Problem
Show that the perpendicular bisectors of a triangle are concurrent.
Solution 1. Vectors
Let $\vec A$, $\vec B$, $\vec C$ be the vertices of the triangle.
A point $\vec{x}$ lies on the perpendicular bisector of $\vec{AB}$ if and only if it satisfies:
$$\|\vec{x}-\vec{A}\|=\|\vec{x}-\vec{B}\|$$In other words, the intersection point $\vec{x}$ of the perpendicular bisector of $\vec{AB}$ with that of $\vec{BC}$ must satisfy:
$$\|\vec{x}-\vec{A}\|=\|\vec{x}-\vec{B}\|=\|\vec{x}-\vec{C}\|$$Clearly, it then lies on the perpendicular bisector of $\vec{CA}$. $\blacksquare$
Incidentally, this neat proof generalizes to $\mathbb{R}^n$. If you have $n+1$ affinely independent points (i.e. they do not lie in a $n-1$-dimensional subspace), then the perpendicular bisectors are $n-1$-dimensional hyperplanes, and the intersection is the circumcenter of the points.

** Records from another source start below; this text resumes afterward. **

/-- Both clauses; the region of the second ends at the raster's edge. -/
theorem witness_DetectAnswersTheClosedForm :
    (configOk dot ∧ dot.rasterFmt = 1#1 ∧ regionInside dot .character (0#12).toNat (0#12).toNat ∧
      hiresByClosedForm dot .character (0#12).toNat (0#12).toNat) ∧
    (configOk (blank 16 8) ∧ (blank 16 8).rasterFmt = 1#1 ∧ regionInside (blank 16 8) .character (8#12).toNat (0#12).toNat ∧
      ¬ hiresByClosedForm (blank 16 8) .character (8#12).toNat (0#12).toNat) := by
  refine ⟨⟨?_, rfl, ?_, dot_hires⟩, ?_, rfl, ?_, blank_not_hires _ _ _⟩
  · unfold configOk; decide +kernel
  · unfold regionInside; decide +kernel
  · unfold configOk; decide +kernel
  · unfold regionInside; decide +kernel

theorem witness_DetectRejectsThreeColoursAndOneColour :
    (configOk twoDots ∧ twoDots.rasterFmt = 1#1 ∧ regionInside twoDots .character (0#12).toNat (0#12).toNat ∧
      (0#8 : Byte) ≠ 5#8 ∧ (5#8 : Byte) ≠ 6#8 ∧ (0#8 : Byte) ≠ 6#8 ∧
      regionHolds twoDots .character (0#12).toNat (0#12).toNat 0#8 ∧
      regionHolds twoDots .character (0#12).toNat (0#12).toNat 5#8 ∧
      regionHolds twoDots .character (0#12).toNat (0#12).toNat 6#8) ∧
    (configOk (blank 16 8) ∧ (blank 16 8).rasterFmt = 1#1 ∧ regionInside (blank 16 8) .character (8#12).toNat (0#12).toNat ∧
      ∀ v, regionHolds (blank 16 8) .character (8#12).toNat (0#12).toNat v → v = 0#8) := by
  refine ⟨⟨?_, rfl, ?_, by decide, by decide, by decide, ⟨0, 0, by decide, by decide, by decide +kernel⟩,
    ⟨1, 0, by decide, by decide, by decide +kernel⟩, ⟨2, 0, by decide, by decide, by decide +kernel⟩⟩, ?_, rfl, ?_, ?_⟩
  · unfold configOk; decide +kernel
  · unfold regionInside; decide +kernel
  · unfold configOk; decide +kernel
  · unfold regionInside; decide +kernel
  · rintro v ⟨a, b, -, -, h⟩
    exact h ▸ (read_blank _ _)

theorem witness_UnindexedRasterRaisesFormatError :
    samplesRaster (.encode .sprite .multicolor 0#12 0#12) ∧ (Instr.encode .sprite .multicolor 0#12 0#12).wellFormed = true ∧
    configOk State.reset ∧
    ¬ (asksMulticolor (.encode .sprite .multicolor 0#12 0#12) ∧ State.reset.cfgFg.getLsbD 8 = true) ∧
    State.reset.rasterFmt = 0#1 :=
  ⟨trivial, rfl, by unfold configOk; decide, by rintro ⟨-, h⟩; exact absurd h (by decide), rfl⟩

/-- The three clauses, one past the edge each: V-DE-10, V-EN-21, V-CM-13. -/
theorem witness_OutsideRegionsRaiseRangeError :
    (configOk (blank 16 8) ∧ (blank 16 8).rasterFmt = 1#1 ∧
      ¬ regionInside (blank 16 8) .character (9#12).toNat (0#12).toNat) ∧
    (configOk (blank 32 21) ∧ (blank 32 21).rasterFmt = 1#1 ∧
      ¬ regionInside (blank 32 21) .sprite (9#12).toNat (0#12).toNat ∧ WidthSel.auto ≠ .reserved ∧
      ¬ (WidthSel.auto = .multicolor ∧ (blank 32 21).cfgFg.getLsbD 8 = true)) ∧
    (configOk (blank 16 8) ∧ (blank 16 8).rasterFmt = 1#1 ∧
      (mapWidth (blank 16 8) ≤ (0#12).toNat ∨ mapHeight (blank 16 8) ≤ (1#12).toNat)) := by
  unfold configOk regionInside
  decide +kernel

/-- The hypotheses under which `ENCODE` completes. -/
def encodes (ctx : Context) (wsel : WidthSel) (x y : BitVec 12) (s : State) : Prop :=
  configOk s ∧ wsel ≠ .reserved ∧ ¬ (wsel = .multicolor ∧ s.cfgFg.getLsbD 8 = true) ∧ s.rasterFmt = 1#1 ∧
    regionInside s ctx x.toNat y.toNat

/-- A sprite that ends at the raster's edge (V-EN-20). -/
theorem witness_EncodeCompletesAtTheChosenWidth : encodes .sprite .auto 8#12 0#12 (blank 32 21) := by
  unfold encodes configOk regionInside
  decide +kernel

/-- A sprite at multicolor width, and a character. -/
theorem witness_EncodePacksTheResolvedCodes :
    encodes .sprite .multicolor 8#12 0#12 (blank 32 21) ∧ encodes .character .hires 8#12 0#12 dot := by
  unfold encodes configOk regionInside
  decide +kernel

theorem witness_ScanOrderIsRowByRow :
    (11 < regionWidth .sprite / pixelBits .multicolor ∧ 20 < regionHeight .sprite) ∧
    (7 < regionWidth .character / pixelBits .hires ∧ 7 < regionHeight .character) := by decide

theorem witness_BlankExactlyWhenEveryCodeIsZero :
    encodes .sprite .auto 8#12 0#12 (blank 32 21) ∧ encodes .character .hires 0#12 0#12 dot := by
  unfold encodes configOk regionInside
  decide +kernel

theorem witness_ForegroundOverrideEncodesTheForeground :
    { dot with cfgFg := 0x105#9 }.cfgFg.getLsbD 8 = true ∧ { dot with cfgFg := 0x105#9 }.cfgMc.getLsbD 16 = false ∧
    { dot with cfgFg := 0x105#9 }.rasterFmt = 1#1 ∧
    regionInside { dot with cfgFg := 0x105#9 } .character (8#12).toNat (0#12).toNat := by
  unfold regionInside
  decide +kernel

/-- Two states that differ in the dictionary, the maps, the roles and the offset. -/
theorem witness_EncodeIsDeterministic :
    encodes .character .auto 8#12 0#12 (blank 16 8) ∧
    (∀ u : State, u = { blank 16 8 with
        dict := built.dict, cells := built.cells, roles := ⟨some 1#8, none, none, none⟩, cfgOffset := 7#16 } →
      u.ctrl = (blank 16 8).ctrl ∧ u.cfgBg = (blank 16 8).cfgBg ∧ u.cfgFg = (blank 16 8).cfgFg ∧
      u.cfgMc = (blank 16 8).cfgMc ∧ u.cfgHint = (blank 16 8).cfgHint ∧ u.cfgSprPad = (blank 16 8).cfgSprPad ∧
      u.rasterDim = (blank 16 8).rasterDim ∧ u.rasterFmt = (blank 16 8).rasterFmt ∧
      ∀ a b, a < regionWidth .character → b < regionHeight .character →
        rasterRead u ((8#12).toNat + a) ((0#12).toNat + b) = rasterRead (blank 16 8) ((8#12).toNat + a) ((0#12).toNat + b)) := by
  refine ⟨?_, ?_⟩
  · unfold encodes configOk regionInside
    decide +kernel
  · rintro u rfl
    exact ⟨rfl, rfl, rfl, rfl, rfl, rfl, rfl, rfl, fun _ _ _ _ => rfl⟩

/-- The other image differs at `(1, 0)`, a right pixel. -/
theorem witness_RightPixelsDoNotCountInMulticolor :
    (blank 16 8).cfgFg.getLsbD 8 = false ∧ (blank 16 8).rasterFmt = 1#1 ∧
    regionInside (blank 16 8) .character (0#12).toNat (0#12).toNat ∧
    (∀ i b, 2 * i < regionWidth .character → b < regionHeight .character →
      Memory.read [(1, 5#8)] (pixelAddress ((0#12).toNat + 2 * i) ((0#12).toNat + b)) =
        rasterRead (blank 16 8) ((0#12).toNat + 2 * i) ((0#12).toNat + b)) := by
  refine ⟨by decide +kernel, rfl, by unfold regionInside; decide +kernel, ?_⟩
  intro i b _ _
  have h : 1 ≠ pixelAddress ((0#12).toNat + 2 * i) ((0#12).toNat + b) := by
    simp only [pixelAddress, BitVec.toNat_ofNat]
    omega
  rw [read_blank, Memory.read, sparseGet?, if_neg h, sparseGet?]
  rfl

/-- The first entry, and the last of a full dictionary. -/
theorem witness_LookupFindsTheFirstEqualBlock :
    (∀ s : State, s = { blankBuffered with dict := [zeroBlock, diagonal] } →
      s.status.blkV = true ∧ s.status.blkSpr = false ∧ 0 < 65536 ∧ s.dict[0]? = some (bufBlock s) ∧
      (∀ j, j < 0 → s.dict[j]? ≠ some (bufBlock s))) ∧
    (∀ s : State, s = { blankBuffered with dict := [diagonal, zeroBlock], dictCap := 2 } →
      s.status.blkV = true ∧ s.status.blkSpr = false ∧ 1 < 65536 ∧ s.dict[1]? = some (bufBlock s) ∧
      (∀ j, j < 1 → s.dict[j]? ≠ some (bufBlock s))) := by
  refine ⟨?_, ?_⟩
  · rintro s rfl
    decide +kernel
  · rintro s rfl
    decide +kernel

/-- An empty dictionary, and one with room for one entry. -/
theorem witness_LookupAppendsANewBlock :
    (blankBuffered.status.blkV = true ∧ blankBuffered.status.blkSpr = false ∧ bufBlock blankBuffered ∉ blankBuffered.dict ∧
      blankBuffered.dict.length ≠ blankBuffered.dictCap ∧ blankBuffered.dict.length < 65536) ∧
    (∀ s : State, s = { blankBuffered with dict := [diagonal], dictCap := 2 } →
      s.status.blkV = true ∧ s.status.blkSpr = false ∧ bufBlock s ∉ s.dict ∧ s.dict.length ≠ s.dictCap ∧
      s.dict.length < 65536) := by
  refine ⟨by decide +kernel, ?_⟩
  rintro s rfl
  decide +kernel

theorem witness_FullDictionaryRaisesCapacityError :
    ∀ s : State, s = { blankBuffered with dict := [diagonal], dictCap := 1 } →
      s.status.blkV = true ∧ s.status.blkSpr = false ∧ bufBlock s ∉ s.dict ∧ s.dict.length = s.dictCap := by
  rintro s rfl
  decide +kernel

/-- No block, and a sprite. -/
theorem witness_LookupWithoutACharacterRaisesSequenceError :
    (State.reset.status.blkV = false ∨ State.reset.status.blkSpr = true) ∧
    (∀ s : State, s = { State.reset with status := { Status.clear with blkV := true, blkSpr := true } } →
      s.status.blkV = false ∨ s.status.blkSpr = true) := by
  refine ⟨Or.inl rfl, ?_⟩
  rintro s rfl
  exact Or.inr rfl

theorem inv_blankBuffered : Inv blankBuffered := by
  apply inv_of_checks <;> decide +kernel

theorem inv_fullOfZero : Inv { blankBuffered with dict := [zeroBlock], emptyRec := some 0#16, dictCap := 1 } := by
  apply inv_of_checks <;> decide +kernel

theorem inv_built : Inv built := by
  apply inv_of_checks <;> decide +kernel

/-- A new block with room for it, and one that a full dictionary holds. -/
theorem witness_InsertionIsIdempotent :
    (Inv blankBuffered ∧ blankBuffered.status.blkV = true ∧ blankBuffered.status.blkSpr = false ∧
      (bufBlock blankBuffered ∈ blankBuffered.dict ∨ blankBuffered.dict.length < blankBuffered.dictCap)) ∧
    (∀ s : State, s = { blankBuffered with dict := [zeroBlock], emptyRec := some 0#16, dictCap := 1 } →
      Inv s ∧ s.status.blkV = true ∧ s.status.blkSpr = false ∧ (bufBlock s ∈ s.dict ∨ s.dict.length < s.dictCap)) := by
  refine ⟨⟨inv_blankBuffered, by decide +kernel⟩, ?_⟩
  rintro s rfl
  exact ⟨inv_fullOfZero, by decide +kernel⟩

/-- A written cell of each kind, and an unwritten one. -/
theorem witness_PromotionSwapsAndRelabels :
    Inv built ∧ built.emptyRec = some 1#16 ∧ (1#16 : Index) ≠ 0#16 ∧ sparseGet? built.cells 4 = none ∧
    sparseGet? built.cells 0 = some ⟨0#16, 1#8⟩ ∧ sparseGet? built.cells 1 = some ⟨1#16, 0#8⟩ ∧
    sparseGet? built.cells 2 = some ⟨2#16, 1#8⟩ ∧ (2#16 : Index) ≠ 0#16 ∧ (2#16 : Index) ≠ 1#16 :=
  ⟨inv_built, by decide +kernel⟩

theorem witness_PromotionWithNothingToMove :
    State.reset.emptyRec = none ∧ { built with emptyRec := some 0#16 }.emptyRec = some 0#16 := ⟨rfl, rfl⟩

/-- The last cell of a map that it fills, into an empty dictionary and into a full one that holds the block. -/
theorem witness_BuildCellWritesItsCell :
    (∀ s : State, s = { blank 16 8 with mapCap := 2 } →
      Inv s ∧ configOk s ∧ s.rasterFmt = 1#1 ∧ (1#12).toNat < mapWidth s ∧ (0#12).toNat < mapHeight s ∧
      (0#12).toNat * mapWidth s + (1#12).toNat < s.mapCap ∧
      (s.dict.length < s.dictCap ∨ bufBlock (encodeCell (1#12).toNat (0#12).toNat s) ∈ s.dict)) ∧
    (∀ s : State, s = { blank 16 8 with dict := [zeroBlock], emptyRec := some 0#16, dictCap := 1, mapCap := 2 } →
      Inv s ∧ configOk s ∧ s.rasterFmt = 1#1 ∧ (1#12).toNat < mapWidth s ∧ (0#12).toNat < mapHeight s ∧
      (0#12).toNat * mapWidth s + (1#12).toNat < s.mapCap ∧
      (s.dict.length < s.dictCap ∨ bufBlock (encodeCell (1#12).toNat (0#12).toNat s) ∈ s.dict)) := by
  refine ⟨?_, ?_⟩
  · rintro s rfl
    exact ⟨by apply inv_of_checks <;> decide +kernel, by unfold configOk; decide +kernel, by decide +kernel⟩
  · rintro s rfl
    exact ⟨by apply inv_of_checks <;> decide +kernel, by unfold configOk; decide +kernel, by decide +kernel⟩

/-- The first cell beyond the map, and a map one cell too small (V-CM-14, V-CM-15). -/
theorem witness_CellsBeyondTheMapRaiseCapacityError :
    ∀ s : State, s = { start 32 8 promo with mapCap := 3 } →
      configOk s ∧ s.rasterFmt = 1#1 ∧
      ((3#12).toNat < mapWidth s ∧ (0#12).toNat < mapHeight s ∧ s.mapCap ≤ (0#12).toNat * mapWidth s + (3#12).toNat) ∧
      s.mapCap < mapWidth s * mapHeight s := by
  rintro s rfl
  exact ⟨by unfold configOk; decide +kernel, by decide +kernel⟩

Solution 2. Cartesian Coordinate Bash
Let $A(a_1, a_2)$, $B(b_1, b_2)$, $C(c_1, c_2)$ be the vertices of the triangle. Then the midpoints are $M_{AB}(\frac{a_1+b_1}{2}, \frac{a_2+b_2}{2})$, $M_{BC}(\frac{c_1+b_1}{2}, \frac{c_2+b_2}{2})$, $M_{AC}(\frac{c_1+a_1}{2}, \frac{c_2+a_2}{2})$.
The slope of the lines are $m_{AB}=\frac{a_2-b_2}{a_1-b_1}$, $m_{BC}=\frac{c_2-b_2}{c_1-b_1}$, $m_{AC}=\frac{c_2-a_2}{c_1-a_1}$. Let the slops of the perpendicular bisectors be $L_{AB}=\frac{-1}{m_{AB}}=\frac{b_1-a_1}{a_2-b_2}$, $L_{BC}=\frac{b_1-c_1}{c_2-b_2}$, $L_{AC}=\frac{a_1-c_1}{c_2-a_2}$.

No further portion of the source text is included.